SABATO 20 NOVEMBRE 1976, IL GIORNO DELL’INAUGURAZIONE

La realtà oggettiva delle cose induce comunque a pensare che anche l’eventuale problema sopraggiunto possa essere stato risolto in breve tempo, se è vero che nel novembre del 1976 il nuovo ospedale generale di zona entra ufficialmente in attività con 147 posti letto (l’inaugurazione ufficiale, sabato 20, è presenziata dall’avvocato Ameglio Fanfani, in qualità di presidente del cda dell’ospedale e dal sindaco Ivano Del Furia), pur con qualche iniziale e inevitabile collegamento con il vecchio, tipico di quando avviene un importante passaggio di consegne.
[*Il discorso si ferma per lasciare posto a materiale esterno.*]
section
/-!
PROOFS. The scope family: what a step takes and runs, what it consumes and appends, the widths it keeps, and what neither a
step nor RESET writes. `StepEffect` says once what the step that takes an event can write, and under which guards.
-/

namespace Sys2Proof.Machine

/-! ### What a step that takes an event does (R130 to R137) -/

/-- The state after the input port's head is taken is the state with the rest of the input. -/
theorem consume_of_input {s : State} {ev : Event} {rest : List Event} (h : s.input = ev :: rest) :
    s.consume = { s with input := rest } := by
  simp only [State.consume, h, List.tail_cons]

theorem step_of_input_nil {s : State} (h : s.input = []) : step s = .next s := by
  simp only [step, h]

/-- What the step that takes `ev` in `s` can lead to. A frame's operation happens only within `clockFall`, whose completion
finds a full buffer; the six frame instructions themselves are decoded from no event. -/
inductive StepEffect (s : State) (ev : Event) : State → Prop
  | nothing : StepEffect s ev s.consume
  | leaveSkip (hcls : s.cls = .skipToFall) (htc : ev.tc = true) (hclk : ev.clk = false) :
      StepEffect s ev s.consume.leaveSkip
  | enterSkip (hcls : s.cls = .observe) (hcode : ev.tc = true ∧ ev.td = true ∧ ev.clk = true ∧ ev.data = true) :
      StepEffect s ev s.consume.enterSkip
  | clockRise (hcls : s.cls = .observe) (htc : ev.tc = true) (hclk : ev.clk = true) :
      StepEffect s ev (s.consume.clockRise ev.data ev.pos)
  | clockFall (hcls : s.cls = .observe) (htc : ev.tc = true) (hclk : ev.clk = false) :
      StepEffect s ev (s.consume.clockFall ev.dv ev.dir ev.pos)

/-- While an interference is skipped an event ends the skip or does nothing (R131). -/
theorem stepEffect_of_skipping {s t : State} {ev : Event} (hc : s.cls = .skipToFall)
    (h : exec (decodeSkipping ev) s.consume = .next t) : StepEffect s ev t := by
  unfold decodeSkipping at h
  split at h
  next hend =>
    simp only [Bool.and_eq_true, Bool.not_eq_true'] at hend
    cases h
    exact .leaveSkip hc hend.1 hend.2
  next =>
    split at h <;> cases h <;> exact .nothing

/-- In the observing state an event begins a skip, is delivered as a clock edge, or does nothing (R132 to R137). -/
theorem stepEffect_of_observing {s t : State} {ev : Event} {masks : Bool} (hc : s.cls = .observe)
    (h : exec (decodeObserving masks ev) s.consume = .next t) : StepEffect s ev t := by
  unfold decodeObserving at h
  split at h
  next hcode =>
    simp only [Bool.and_eq_true, and_assoc] at hcode
    cases h
    exact .enterSkip hc hcode
  next =>
    split at h
    next => cases h; exact .nothing
    next =>
      split at h
      next hrise =>
        obtain ⟨htc, hclk⟩ := Bool.and_eq_true_iff.mp hrise
        cases h
        exact .clockRise hc htc hclk
      next =>
        split at h
        next hfall =>
          simp only [Bool.and_eq_true, Bool.not_eq_true'] at hfall
          cases h
          exact .clockFall hc hfall.1 hfall.2
        next =>
          repeat' split at h
          all_goals cases h; exact .nothing

/-- A step that takes an event has one of the effects listed. -/
theorem stepEffect_of_step {s t : State} {ev : Event} {rest : List Event} (hi : s.input = ev :: rest)
    (h : step s = .next t) : StepEffect s ev t := by
  rw [step_cons s ev rest hi, State.operationOf] at h
  cases hc : s.cls with
  | skipToFall => exact stepEffect_of_skipping hc (by rwa [hc] at h)
  | observe => exact stepEffect_of_observing hc (by rwa [hc] at h)

/-- Any step leaves the state as it is or has one of the effects of the event it takes. -/
theorem stepEffect_or_eq {s t : State} (h : step s = .next t) : t = s ∨ ∃ ev ∈ s.input, StepEffect s ev t := by
  rcases step_cases h with ⟨_, rfl⟩ | ⟨ev, rest, hi, _⟩
  · exact .inl rfl
  · exact .inr ⟨ev, by simp [hi], stepEffect_of_step hi h⟩

/-! ### What every step leaves unchanged -/

/-- An event is consumed whatever it does (R65). -/
theorem StepEffect.input_eq {s t : State} {ev : Event} (h : StepEffect s ev t) : t.input = s.input.tail := by
  cases h <;> simp

theorem StepEffect.opts_eq {s t : State} {ev : Event} (h : StepEffect s ev t) : t.opts = s.opts := by
  cases h <;> simp

theorem StepEffect.par_eq {s t : State} {ev : Event} (h : StepEffect s ev t) : t.par = s.par := by
  cases h <;> simp

/-! ### What a step makes of the frame buffer (R154, R157, R160) -/

/-- The buffer after an accepted pulse: one bit appended, and at most twelve kept. -/
def State.fbAppended (s : State) : List Entry :=
  (s.fb ++ [Entry.mk s.curBit s.pulseStart]).drop (s.fb.length + 1 - 12)

@[simp] theorem State.acceptPulse_fb (s : State) (dv dir : Bool) (pos : Nat) :
    (s.acceptPulse dv dir pos).fb = s.fbAppended := by
  rw [acceptPulse_eq, State.fbAppended]

theorem State.fbAppended_length_le (s : State) : s.fbAppended.length ≤ s.fb.length + 1 := by
  simp [State.fbAppended]

/-- A completed frame empties the buffer or keeps it. -/
theorem complete_fb (s : State) (endPos : Nat) : (s.complete endPos).fb = [] ∨ (s.complete endPos).fb = s.fb := by
  rcases complete_cases s endPos with ⟨_, _, _, h⟩ | ⟨_, _, _, h⟩ | ⟨_, _, h⟩ | ⟨_, h⟩ | ⟨_, h⟩ | ⟨_, h⟩ <;> rw [h]
  · exact .inl (State.sresetFrame_fb ..)
  · exact .inl (State.sselFrame_fb ..)
  · exact .inl (State.sctlFrame_fb ..)
  · exact .inl (State.dataFrame_fb ..)
  · exact .inr (State.nullFrame_fb ..)
  · rw [unclassifiedFrame_eq]
    by_cases hd : s.dec = .search <;> simp [hd]

theorem clockRise_fb (s : State) (data : Bool) (pos : Nat) :
    (s.clockRise data pos).fb = [] ∨ (s.clockRise data pos).fb = s.fb := by
  rcases clockRise_cases s data pos with ⟨_, h⟩ | ⟨_, h⟩ <;> simp [h]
È intanto un palazzo moderno, che esprime il top dell’edilizia del momento: un qualcosa che inorgoglisce i biturgensi, perché ora un ospedale nuovo ce l’hanno anche loro; per questa città, che costituiva allora la “locomotiva” economico-produttiva della vallata, era stato un salto in avanti notevole a livello di qualità della vita e se fino ad allora i cameroni erano ricavati all’interno di vecchie sale, con un numero di malati anche ingente, stavolta tutto era stato razionalmente predisposto. Medicina e chirurgia avevano le sezioni uomini e donne rigorosamente separate, poi c’era il reparto di ostetricia e ginecologia – grazie al quale i bimbi tornavano a nascere al Borgo – e per la prima volta compariva sulla scena la pediatria, grazie alla figura storica che la sanità della Valtiberina ha avuto in questa branca della medicina: la dottoressa Anna Maria Bartolomei, morta nel gennaio del 2016. Ovviamente, nel nuovo ospedale erano stati trasferiti anche pronto soccorso e laboratori analisi: c’erano gli ambulatori specialisti ma non ancora le particolari sezioni quali ad esempio sono l’ortopedia e l’oculistica di oggi. Il professor Piero Forconi era ancora il responsabile della chirurgia, anche se vicino al pensionamento; a breve, sarebbe stato sostituto dal dottor Stangoni e dall’aiuto primario, il dottor Francesco Berra, mentre la conduzione della medicina era già nelle mani del professor Alessandro Panerai.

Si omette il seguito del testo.